Holyoke Snippets — 02 July 1902

by Laurel | November 4th, 2014

02 July 1902

Holyoke Springdale Park

Springdale Park
Holyoke, Massachusetts

The races at Springdale Park were postponed until today, on account of yesterday morning’s downpour, and perhaps it was just as well, for although the sun came out at noon, the track must have been heave. Lillian Hoffman, and the trained horses will therefore be seen at the park today for the first time. In addition to the three-minute trot and 2:19 minute pace, there will be added the 2:23 pace, making three races today.

Man Falls From Three-Story Window — Patrick Donoghue, 22, fell from a third-story window to the sidewalk at his home at 32 Prospect Street about 9:30 last evening, and so far as could be learned by Dr. F. F. Celce, who was called to attend him, will be none the worse for his fall except for some cuts and bruises which ought to heal easily.  No bones were broken nor were there any signs of fracture or internal injuries. Concussion of the brain may get in, but there was no sign of it last evening. He was seated at the window and lost his balance. From the appearance, it was evident that he revolved in the air, striking the window of the second story in his descent and breaking the glass and cutting himself. he struck slanting, and was scraped and bruised on his shoulder, arm, and legs. Holyoke has quite a record for falls of the kind in which the victims escaped minus injury. A child falling six stories in an unfinished block, about a year ago, striking a portion of the building at about every floor, and then playing marbles the next day as though nothing had happened.

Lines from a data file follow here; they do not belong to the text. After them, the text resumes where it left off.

-- ==== Sys2Proof/Proofs/ReportLog.lean ====
section
/-! The report log and the header: what a report writes (O15, O16), a completed slot (O17) and a quiet end of a handling leave
of exchange memory. -/

namespace Sys2Proof.ReportLog

open Sys2Proof.Machine

theorem inside_of_body {s t : State} (h : body s = body t) : inside s = inside t := inside_of_calm (calm_of_body h)

/-! ### Words and their bytes (R199) -/

theorem toNat_read16 (m : List Host.Cell) (a : Nat) :
    (Mem.read16 m a).toNat = (Mem.read8 m a).toNat + 256 * (Mem.read8 m (a + 1)).toNat := by
  unfold Mem.read16
  rw [BitVec.toNat_append, ← Nat.shiftLeft_add_eq_or_of_lt (Mem.read8 m a).isLt, Nat.shiftLeft_eq]
  omega

theorem toNat_read32 (m : List Host.Cell) (a : Nat) :
    (Mem.read32 m a).toNat = (Mem.read16 m a).toNat + 65536 * (Mem.read16 m (a + 2)).toNat := by
  unfold Mem.read32
  rw [BitVec.toNat_append, ← Nat.shiftLeft_add_eq_or_of_lt (Mem.read16 m a).isLt, Nat.shiftLeft_eq]
  omega

/-- The parts of a word that is read. -/
theorem bytes_of_read32 (s : State) (a : Nat) : s.read8 a = s.read32 a % 256 ∧ s.read8 (a + 1) = s.read32 a / 256 % 256 ∧
    s.read16 (a + 2) = s.read32 a / 65536 := by
  have h0 := (Mem.read8 s.exch.mem a).isLt
  have h1 := (Mem.read8 s.exch.mem (a + 1)).isLt
  unfold State.read32 State.read16 State.read8
  rw [toNat_read32, toNat_read16]
  refine ⟨?_, ?_, ?_⟩ <;> omega

/-! ### Readings of the levels (R196) -/

/-- The log pointer and the missed-kinds set, which a write to memory leaves alone. -/
def logPlace (s : State) : Nat × BitVec 64 := (s.exch.w, s.exch.missed)

theorem logPlace_of_blank {s t : State} (h : s.withMem [] = t.withMem []) : logPlace s = logPlace t := by
  have g := congrArg logPlace h
  exact g

theorem logPlace_readLevels (s : State) : logPlace (readLevels s) = logPlace s := by
  have h := logPlace_of_blank (s := (s.write16 0x04 s.notify).write16 0x06 s.almost) (t := s) (by simp)
  exact h

theorem read8_readLevels (s : State) (a : Nat) (h : a < 4 ∨ 8 ≤ a) : (readLevels s).read8 a = s.read8 a := by
  change ((s.write16 0x04 s.notify).write16 0x06 s.almost).read8 a = _
  rw [read8_write16_other _ _ _ _ (by omega), read8_write16_other _ _ _ _ (by omega)]

theorem rd_readLevels (s : State) : (readLevels s).rd = s.rd := by
  unfold State.rd
  rw [read16_of_read8 (read8_readLevels s 2 (by omega)) (read8_readLevels s 3 (by omega))]

theorem memOk_readLevels {s : State} (h : s.memOk) : (readLevels s).memOk := (own_readLevels (Own.refl s)).mem h

theorem notify_range (s : State) : 1 ≤ s.notify ∧ s.notify ≤ 511 := by unfold State.notify clampNotify; omega

theorem almost_range (s : State) : s.notify ≤ s.almost ∧ s.almost ≤ 511 := by
  have := notify_range s
  unfold State.almost clampAlmost; omega

theorem levels_readLevels {s : State} (h : s.memOk) :
    (readLevels s).read16 0x04 = s.notify ∧ (readLevels s).read16 0x06 = s.almost := by
  have h1 := memOk_write16 0x04 s.notify s h
  have hn := notify_range s
  have ha := almost_range s
  change ((s.write16 0x04 s.notify).write16 0x06 s.almost).read16 0x04 = _ ∧
    ((s.write16 0x04 s.notify).write16 0x06 s.almost).read16 0x06 = _
  rw [read16_write16_other _ _ _ _ (by omega), read16_write16_self _ _ _ h (by decide),
    read16_write16_self _ _ _ h1 (by decide)]
  exact ⟨Nat.mod_eq_of_lt (by omega), Nat.mod_eq_of_lt (by omega)⟩

/-- The levels are read as they were: the clamped values are within their ranges. -/
theorem reportLimit_readLevels {s : State} (h : s.memOk) (k : ReportKind) : reportLimit k (readLevels s) = reportLimit k s := by
  obtain ⟨hn, ha⟩ := levels_readLevels h
  have hr := notify_range s
  have hq := almost_range s
  unfold reportLimit
  split
  · unfold State.almost clampAlmost State.notify clampNotify at *
    rw [hn, ha]; omega
  · rfl

/-! ### Entries (12.1) -/

theorem read8_logWord (a v b : Nat) (s : State) (h : b < a ∨ a + 3 < b) : (s.write32 a v).read8 b = s.read8 b :=
  read8_write32_other _ _ _ _ h

/-- An entry written whole: what stands in it, and what its writing leaves. -/
structure EntryWritten (k : ReportKind) (x v1 v2 : Nat) (s t : State) : Prop where
  head : t.read32 (0x1400 + 16 * s.exch.w) = (k.code + (if k.low then 0 else 256) + x % 65536 * 65536)
  clock : t.read32 (0x1400 + 16 * s.exch.w + 4) = s.clock % 2 ^ 32
  first : t.read32 (0x1400 + 16 * s.exch.w + 8) = v1 % 2 ^ 32
  second : t.read32 (0x1400 + 16 * s.exch.w + 12) = v2 % 2 ^ 32
  place : logPlace t = ((s.exch.w + 1) % 512, s.exch.missed)
  pointer : t.read16 0 = (s.exch.w + 1) % 512
  others : ∀ b, ¬ (0x1400 + 16 * s.exch.w ≤ b ∧ b < 0x1400 + 16 * s.exch.w + 16) → 2 ≤ b → t.read8 b = s.read8 b

theorem code_lt (k : ReportKind) : k.code < 256 := by cases k <;> decide

theorem entryHead_eq (k : ReportKind) (x : Nat) :
    fld k.code 8 0 + fld (if k.low then 0 else 1) 8 8 + fld x 16 16 = k.code + (if k.low then 0 else 256) + x % 65536 * 65536 := by
  have := code_lt k
  unfold fld
  split <;> omega

/-- The four words of an entry, before the pointer moves. -/
def entryWords (a h c v1 v2 : Nat) (s : State) : State :=
  (((s.write32 a h).write32 (a + 4) c).write32 (a + 8) v1).write32 (a + 12) v2

section
variable {a h c v1 v2 : Nat} {s : State} (hm : s.memOk) (ha : a + 15 < Config.memBytes)
include hm ha

theorem read32_entryWords : (entryWords a h c v1 v2 s).read32 a = h % 2 ^ 32 ∧
    (entryWords a h c v1 v2 s).read32 (a + 4) = c % 2 ^ 32 ∧ (entryWords a h c v1 v2 s).read32 (a + 8) = v1 % 2 ^ 32 ∧
    (entryWords a h c v1 v2 s).read32 (a + 12) = v2 % 2 ^ 32 := by
  have m1 := memOk_write32 a h s hm
  have m2 := memOk_write32 (a + 4) c _ m1
  have m3 := memOk_write32 (a + 8) v1 _ m2
  unfold entryWords
  refine ⟨?_, ?_, ?_, ?_⟩
  · rw [read32_write32_other _ _ _ _ (by omega), read32_write32_other _ _ _ _ (by omega),
      read32_write32_other _ _ _ _ (by omega), read32_write32_self _ _ _ hm (by omega)]
  · rw [read32_write32_other _ _ _ _ (by omega), read32_write32_other _ _ _ _ (by omega),
      read32_write32_self _ _ _ m1 (by omega)]
  · rw [read32_write32_other _ _ _ _ (by omega), read32_write32_self _ _ _ m2 (by omega)]
  · rw [read32_write32_self _ _ _ m3 (by omega)]

end

theorem read8_entryWords (a h c v1 v2 b : Nat) (s : State) (hb : ¬ (a ≤ b ∧ b < a + 16)) :
    (entryWords a h c v1 v2 s).read8 b = s.read8 b := by
  unfold entryWords
  rw [read8_write32_other _ _ _ _ (by omega), read8_write32_other _ _ _ _ (by omega),
    read8_write32_other _ _ _ _ (by omega), read8_write32_other _ _ _ _ (by omega)]

theorem logPlace_entryWords (a h c v1 v2 : Nat) (s : State) : logPlace (entryWords a h c v1 v2 s) = logPlace s :=
  logPlace_of_blank (by simp [entryWords])

theorem memOk_entryWords (a h c v1 v2 : Nat) {s : State} (hm : s.memOk) : (entryWords a h c v1 v2 s).memOk :=
  memOk_write32 _ _ _ (memOk_write32 _ _ _ (memOk_write32 _ _ _ (memOk_write32 _ _ _ hm)))

theorem writeEntry_eq (k : ReportKind) (x v1 v2 : Nat) {s : State} (hw : s.exch.w < 512) :
    writeEntry k x v1 v2 s =
      let u := entryWords (0x1400 + 16 * s.exch.w) (k.code + (if k.low then 0 else 256) + x % 65536 * 65536) s.clock v1 v2 s
      evalReports (({ u with exch := { u.exch with w := (s.exch.w + 1) % 512 } } : State).write16 0 ((s.exch.w + 1) % 512)) := by
  have hc (a h : Nat) : (s.write32 a h).clock = s.clock := by simp
  unfold writeEntry
  rw [entryHead_eq]
  simp only [Config.logBase, Config.numLog, Nat.mod_eq_of_lt hw, hc, entryWords]

theorem entryWritten_writeEntry (k : ReportKind) (x v1 v2 : Nat) {s : State} (hm : s.memOk) (hw : s.exch.w < 512) :
    EntryWritten k x v1 v2 s (writeEntry k x v1 v2 s) := by
  have hc := code_lt k
  have ha : 0x1400 + 16 * s.exch.w + 15 < Config.memBytes := by unfold Config.memBytes; omega
  rw [writeEntry_eq k x v1 v2 hw]
  dsimp only
  have hu := read32_entryWords (h := k.code + (if k.low then 0 else 256) + x % 65536 * 65536) (c := s.clock) (v1 := v1) (v2 := v2)
    hm ha
  have hb := fun b => read8_entryWords (0x1400 + 16 * s.exch.w) (k.code + (if k.low then 0 else 256) + x % 65536 * 65536) s.clock
    v1 v2 b s
  have hl := logPlace_entryWords (0x1400 + 16 * s.exch.w) (k.code + (if k.low then 0 else 256) + x % 65536 * 65536) s.clock v1 v2 s
  have mu := memOk_entryWords (0x1400 + 16 * s.exch.w) (k.code + (if k.low then 0 else 256) + x % 65536 * 65536) s.clock v1 v2 hm
  generalize entryWords _ _ _ _ _ s = u at hu hb hl mu
  obtain ⟨h0, h1, h2, h3⟩ := hu
  have word (b : Nat) (hb : 2 ≤ b) : (evalReports (({ u with exch := { u.exch with w := (s.exch.w + 1) % 512 } } : State).write16 0
      ((s.exch.w + 1) % 512))).read32 b = u.read32 b := read32_write16_other _ _ _ _ (by omega)
  refine ⟨?_, ?_, ?_, ?_, ?_, ?_, fun b hn h2 => ?_⟩
  · rw [word _ (by omega), h0, Nat.mod_eq_of_lt]
    split <;> omega
  · rw [word _ (by omega), h1]
  · rw [word _ (by omega), h2]
  · rw [word _ (by omega), h3]
  · have h := logPlace_of_blank (blank_write16 0 ((s.exch.w + 1) % 512) { u with exch := { u.exch with w := (s.exch.w + 1) % 512 } })
    have hm2 : u.exch.missed = s.exch.missed := congrArg Prod.snd hl
    exact h.trans (congrArg (Prod.mk _) hm2)
  · have hin : (s.exch.w + 1) % 512 < 2 ^ 16 := by omega
    exact (read16_write16_self 0 _ { u with exch := { u.exch with w := (s.exch.w + 1) % 512 } } mu (by decide)).trans
      (Nat.mod_eq_of_lt hin)
  · exact (read8_write16_other 0 _ b { u with exch := { u.exch with w := (s.exch.w + 1) % 512 } } (by omega)).trans (hb b hn)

Dates of Annual Shut Down — The Holyoke Water Power Company sent out notices yesterday of the annual drawing out of water from the canals of the company, the notice reading that the water would be drawn out of the canals at midnight on July 31, and that the canals would be full again at 6 a.m. Tuesday, August 5. This is the annual time for repairs and a few days’ holiday is obtained for the workers in the mils, although many of them, particularly family men, are employed about the repair work.

James E. Kelley’s Saloon Sold — James E. Kelley sold his saloon yesterday to John Winn, formerly with the Hadley Thread Company, and at present returning the fruit, cigar and confectionery stand that he bought of “Tom” Tucker, at the corner of Race and Mosher Streets in the Nugent Hotel building. Mr. Winn will take possession today, Mr. Kelley surrendering the keys last evening. Mr. Kelley is now running the Marble Hall hotel in company with Jacob Becker.

Two other youths were concerned in the attempted robbery at E.D. Wells & Co.’s Sunday night, and they were in court yesterday. Levi Labourin, the principal, was held for the superior court. Alfred Turgeon was sent to the Lyman school for boys, and Wilfred Fornier was sent to the Massachusetts reformatory. William Moore and John Jensen were sent to jail for a month for drunkenness. Arthur Delaurey was sent to the Lyman school for vagrancy. Adolph Tatro was fined $2 for violation for the city ordinance, and one “drunk” was fined $6.

Six prizes are offered for the best hits in the “rag shags” procession at Elmwood Friday. The processon will start at 8, and march through most of Elmwood. The prizes are on exhibition at the Elmwood Pharmacy. Three judges will award prizes. [Note: if you are wondering about what the meaning of “rag shag” might be, you can find some discussion at this link.]

Adapted from The Springfield Republican.